Pounding my fist into the dirt, my tears soaked the ground. Was this my fate? To shove away anyone who tried to help me? But what if they didn't truly care? What if they were only trying to hurt me more? Would my friends be any different than everyone else? Were they really my friends? How could I be sure?…
"Naruto-kun?" My eyes snapping open in surprise, I hadn't expected she would chase after me. Pushing up with all my might, I leapt to my feet, but I kept my back toward her. Why was she here? Why didn't she run when she had the chance? Yet…in the back of my mind…I was glad she was there.
"Hinata, can I ask you something?" My voice as monotonous as I could make it, I stared at the dirt before me. I could hear her shuffling about behind me, but I knew that if I glanced at her, if only for a split second, I would lose my calm, albeit cold, exterior.
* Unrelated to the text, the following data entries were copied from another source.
-- ==== Sys2Proof/Certificates/Slice0/Obligations.lean ====
section
/-! DEFINITION. The statements about the block: what its step does, what reset leaves, how each command completes, and
what the state keeps whatever is commanded. -/

open Sys2Proof Sys2Proof.Machine

/-! ### The step and reset -/

/-- A step with a command at the front of the queue is `exec` of that command on the state with the queue's rest; on
an empty queue the block idles (a design choice, log entry 1). -/
def Obligations.StepRunsTheFrontCommand : Prop :=
  (∀ (c : Instr) (rest : List Instr) (s : State),
     step { s with pending := c :: rest } = exec c { s with pending := rest }) ∧
  (∀ s : State, s.pending = [] → step s = .next s)

/-- R436, Table 19-4: after power-on the internal reset is held, FIRE_ALLOW, LASER_PERMIT and both halves' permits are
low, no shot waits or is driven, the queue is empty, every register reads the reset value of its register table, and
the register file, the tables and the tally are in their canonical form. The model's choices: the strap, factory and
journal fields at 0 or at a value of Config (log entry 3), the state outside the registers at 0 or empty (log entry
2), and the permits low at reset (log entry 37). -/
def Obligations.ResetLeavesEveryRegisterAtItsResetValue : Prop :=
  State.reset.boot.phase = BootPhase.held ∧ State.reset.pending = [] ∧
  (∀ a, State.reset.word a = (resetWord a).toNat) ∧
  (∀ t u o, State.reset.tab t u o = (tabReset (State.tabKey t u o)).toNat) ∧
  State.reset.permits.allow = false ∧ State.reset.flag F.FIRE_STATUS_FIRE_ALLOW = false ∧ State.reset.allowNow = false ∧
  State.reset.flag F.FIRE_STATUS_PERMIT_N = false ∧ State.reset.flag F.FIRE_STATUS_PERMIT_S = false ∧
  State.reset.permits.north = false ∧ State.reset.permits.south = false ∧ State.reset.permits.laser = false ∧
  State.reset.fire.queue = [] ∧ State.reset.fire.shots = [] ∧ State.reset.fire.running = false ∧
  State.reset.mode = Mode.selftest ∧
  Sparse.wf resetWord State.reset.regs = true ∧ Sparse.wf tabReset State.reset.tabs = true ∧
  Sparse.wf (fun _ => 0) State.reset.tally.live = true

/-! ### Whatever is commanded -/

/-- Every command completes: it answers a next state, which keeps the queue and whose clock is the later of the two
coarse counts. The model's choice (log entry 5): a command stands for its own instant, answers a next state whatever
the state, and changes nothing where its condition fails. -/
def Obligations.EveryCommandCompletes : Prop :=
  ∀ (i : Instr) (s : State), answers (exec i s) (fun r => r.pending = s.pending ∧ r.now = max s.now i.time)

/-- A step takes the front command alone from the queue and moves the clock to the later of the two coarse counts; as
many steps as commands wait empty the queue, and leave the clock at the latest of their coarse counts. The model's
choices: time passes by commands alone (log entry 1), each at its own instant (log entry 5). -/
def Obligations.QueueDrains : Prop :=
  (∀ (s : State) (c : Instr) (rest : List Instr), s.pending = c :: rest →
    answers (step s) (fun r => r.pending = rest ∧ r.now = max s.now c.time)) ∧
  (∀ s : State, ∃ r, core.run s.pending.length s = .next r ∧ r.pending = [] ∧
    r.now = s.pending.foldl (fun n c => max n c.time) s.now)

/-- R436: while the internal reset is held, a command other than a pin's level, a supply, the trip or the release has
no effect beyond its arrival. R452: in PARK, a command of a block that stops there has no effect beyond its arrival.
The model's reading: which commands have no effect while the reset is held and in PARK (log entry 78), and that the
fire edges of a frame boundary's and a pickoff output's own instant come after it (log entry 39). -/
def Obligations.HeldResetAndParkIgnoreCommands : Prop :=
  ((∀ (i : Instr) (s a : State), a = s.arrive i.time → a.boot.phase = BootPhase.held → actsInReset i = false →
     actsFirst i = false → exec i s = gives i.time s a) ∧
   (∀ (i : Instr) (s a : State), a = s.arriveFirst i.time → a.boot.phase = BootPhase.held → actsFirst i = true →
     exec i s = gives i.time s (a.launchDue i.time))) ∧
  ((∀ (i : Instr) (s a : State), a = s.arrive i.time → a.mode = Mode.park → stopsInPark i = true → actsFirst i = false →
     exec i s = gives i.time s a) ∧
   (∀ (i : Instr) (s a : State), a = s.arriveFirst i.time → a.mode = Mode.park → actsFirst i = true →
     exec i s = gives i.time s (a.launchDue i.time)))

/-- R119, R436, R438: a state whose internal reset is held, whose FIRE_ALLOW is low, in which no shot is on its way
and whose queue holds no release is left by every step as a state of the same kind. The model's choices: the empty
queue idles (log entry 1), and what is heard while the reset is held (log entry 78). -/
def Obligations.HeldResetStaysDark : Prop :=
  ∀ s r : State, s.darkReset = true → step s = .next r → r.darkReset = true

/-- R319, R320, R322, R328, R340, R445: every step keeps the canonical form of the register file, of the tables and of
the control counters, the bound of every queue and of the fault log, and a mode code of 0 to 7 in MODE and TARGET. The
form of the stores, and that the commands wait in State, are the model's (log entries 1, 2 and 77). -/
def Obligations.EveryStepKeepsTheForms : Prop :=
  ∀ s r : State, s.sound = true → step s = .next r → r.sound = true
"What is it?" I felt her hand hovering above my shoulder, but it never made contact. Sending shivers rushing down my spine, I held my ground, resisting the urge to let my muscles quiver.
"A long time ago, you told me…you told me you didn't want me to disappear." A sudden gasp escaping her lips, I didn't need to see her to know she had backed away from me. Unsure of what to make of the situation, I continued with the question burning in the depths of my heart. "I was a little kid back then, so I didn't think about it much, but now it's been bothering me. What exactly did you mean? Why didn't you want me to disappear?" Clenching my fists tightly, I felt my nails digging into the flesh of my palms, ready to draw blood. All I heard from her was silence. Did I really expect anything but? I knew it was pointless…
"It's because…because I need you…" Her words ringing in my ears, I felt a butterfly forming in my stomach.
"You…need me? What do you mean?! Your answers only lead to more questions!!"
"IT'S BECAUSE I LOVE YOU!!" Her arms wrapping around my chest…her head pressing against my back…her tears soaking my jacket…it hit me like Chouji's Mizudan Suisha. All the blushing…all the silence…all the kindness…it was all because she loved me? Tears forming, my eyes quivered as I gazed hazily down at the ground. Placing my hands over hers, I felt tears trickling down my cheeks, dripping off my chin.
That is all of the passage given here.